### Activity
In the entries below, the lines from the one with "have hj := joinsTq_joinTq h cmd fail" through the one with "t.mem = (s.after" are to be copied exactly; both ends count.

[Collected data]
┏━━
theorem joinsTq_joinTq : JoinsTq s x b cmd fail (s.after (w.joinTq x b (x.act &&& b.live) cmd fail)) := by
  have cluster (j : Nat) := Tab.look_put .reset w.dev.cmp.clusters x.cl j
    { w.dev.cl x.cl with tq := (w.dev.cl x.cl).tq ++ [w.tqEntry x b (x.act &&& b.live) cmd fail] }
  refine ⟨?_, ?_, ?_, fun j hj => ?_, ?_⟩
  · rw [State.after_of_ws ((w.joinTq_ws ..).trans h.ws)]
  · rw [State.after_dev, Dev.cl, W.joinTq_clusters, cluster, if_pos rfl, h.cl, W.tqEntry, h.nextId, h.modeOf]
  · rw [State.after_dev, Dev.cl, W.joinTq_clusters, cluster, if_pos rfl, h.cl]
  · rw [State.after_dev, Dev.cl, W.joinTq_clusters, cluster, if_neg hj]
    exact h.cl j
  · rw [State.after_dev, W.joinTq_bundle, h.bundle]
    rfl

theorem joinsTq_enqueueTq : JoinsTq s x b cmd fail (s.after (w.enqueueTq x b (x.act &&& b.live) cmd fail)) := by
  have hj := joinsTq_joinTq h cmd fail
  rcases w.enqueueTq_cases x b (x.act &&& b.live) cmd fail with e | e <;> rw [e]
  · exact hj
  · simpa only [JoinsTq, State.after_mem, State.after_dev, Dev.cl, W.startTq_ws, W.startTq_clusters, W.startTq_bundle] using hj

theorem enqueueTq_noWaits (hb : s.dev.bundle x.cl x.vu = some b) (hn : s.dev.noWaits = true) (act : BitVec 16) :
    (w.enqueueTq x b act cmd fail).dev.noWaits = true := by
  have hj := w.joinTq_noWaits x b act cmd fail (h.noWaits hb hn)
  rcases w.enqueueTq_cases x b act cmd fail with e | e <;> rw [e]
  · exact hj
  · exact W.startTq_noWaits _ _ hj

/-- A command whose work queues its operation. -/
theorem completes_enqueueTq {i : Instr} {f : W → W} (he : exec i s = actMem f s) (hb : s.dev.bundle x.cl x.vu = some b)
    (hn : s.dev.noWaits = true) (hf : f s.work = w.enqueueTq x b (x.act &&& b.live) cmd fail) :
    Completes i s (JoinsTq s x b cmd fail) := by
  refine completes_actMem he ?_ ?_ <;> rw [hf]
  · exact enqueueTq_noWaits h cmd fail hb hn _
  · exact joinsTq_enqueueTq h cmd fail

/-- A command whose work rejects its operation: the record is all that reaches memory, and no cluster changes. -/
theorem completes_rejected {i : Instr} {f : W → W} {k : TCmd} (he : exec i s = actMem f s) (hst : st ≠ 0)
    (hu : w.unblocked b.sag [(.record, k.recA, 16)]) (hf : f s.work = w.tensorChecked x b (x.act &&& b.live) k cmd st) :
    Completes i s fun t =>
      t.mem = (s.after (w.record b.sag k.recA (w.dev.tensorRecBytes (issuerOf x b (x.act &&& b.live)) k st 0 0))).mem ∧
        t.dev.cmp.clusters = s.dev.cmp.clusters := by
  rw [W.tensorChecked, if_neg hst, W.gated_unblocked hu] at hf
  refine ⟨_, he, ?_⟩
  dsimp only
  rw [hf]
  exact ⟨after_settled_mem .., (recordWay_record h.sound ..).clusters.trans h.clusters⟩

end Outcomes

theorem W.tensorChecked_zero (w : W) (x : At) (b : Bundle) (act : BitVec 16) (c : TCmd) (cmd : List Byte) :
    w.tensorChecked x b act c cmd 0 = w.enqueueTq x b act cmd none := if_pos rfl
┗━━
### Response area
  have hj := joinsTq_joinTq h cmd fail
  rcases w.enqueueTq_cases x b (x.act &&& b.live) cmd fail with e | e <;> rw [e]
  · exact hj
  · simpa only [JoinsTq, State.after_mem, State.after_dev, Dev.cl, W.startTq_ws, W.startTq_clusters, W.startTq_bundle] using hj

theorem enqueueTq_noWaits (hb : s.dev.bundle x.cl x.vu = some b) (hn : s.dev.noWaits = true) (act : BitVec 16) :
    (w.enqueueTq x b act cmd fail).dev.noWaits = true := by
  have hj := w.joinTq_noWaits x b act cmd fail (h.noWaits hb hn)
  rcases w.enqueueTq_cases x b act cmd fail with e | e <;> rw [e]
  · exact hj
  · exact W.startTq_noWaits _ _ hj

/-- A command whose work queues its operation. -/
theorem completes_enqueueTq {i : Instr} {f : W → W} (he : exec i s = actMem f s) (hb : s.dev.bundle x.cl x.vu = some b)
    (hn : s.dev.noWaits = true) (hf : f s.work = w.enqueueTq x b (x.act &&& b.live) cmd fail) :
    Completes i s (JoinsTq s x b cmd fail) := by
  refine completes_actMem he ?_ ?_ <;> rw [hf]
  · exact enqueueTq_noWaits h cmd fail hb hn _
  · exact joinsTq_enqueueTq h cmd fail

/-- A command whose work rejects its operation: the record is all that reaches memory, and no cluster changes. -/
theorem completes_rejected {i : Instr} {f : W → W} {k : TCmd} (he : exec i s = actMem f s) (hst : st ≠ 0)
    (hu : w.unblocked b.sag [(.record, k.recA, 16)]) (hf : f s.work = w.tensorChecked x b (x.act &&& b.live) k cmd st) :
    Completes i s fun t =>
      t.mem = (s.after (w.record b.sag k.recA (w.dev.tensorRecBytes (issuerOf x b (x.act &&& b.live)) k st 0 0))).mem ∧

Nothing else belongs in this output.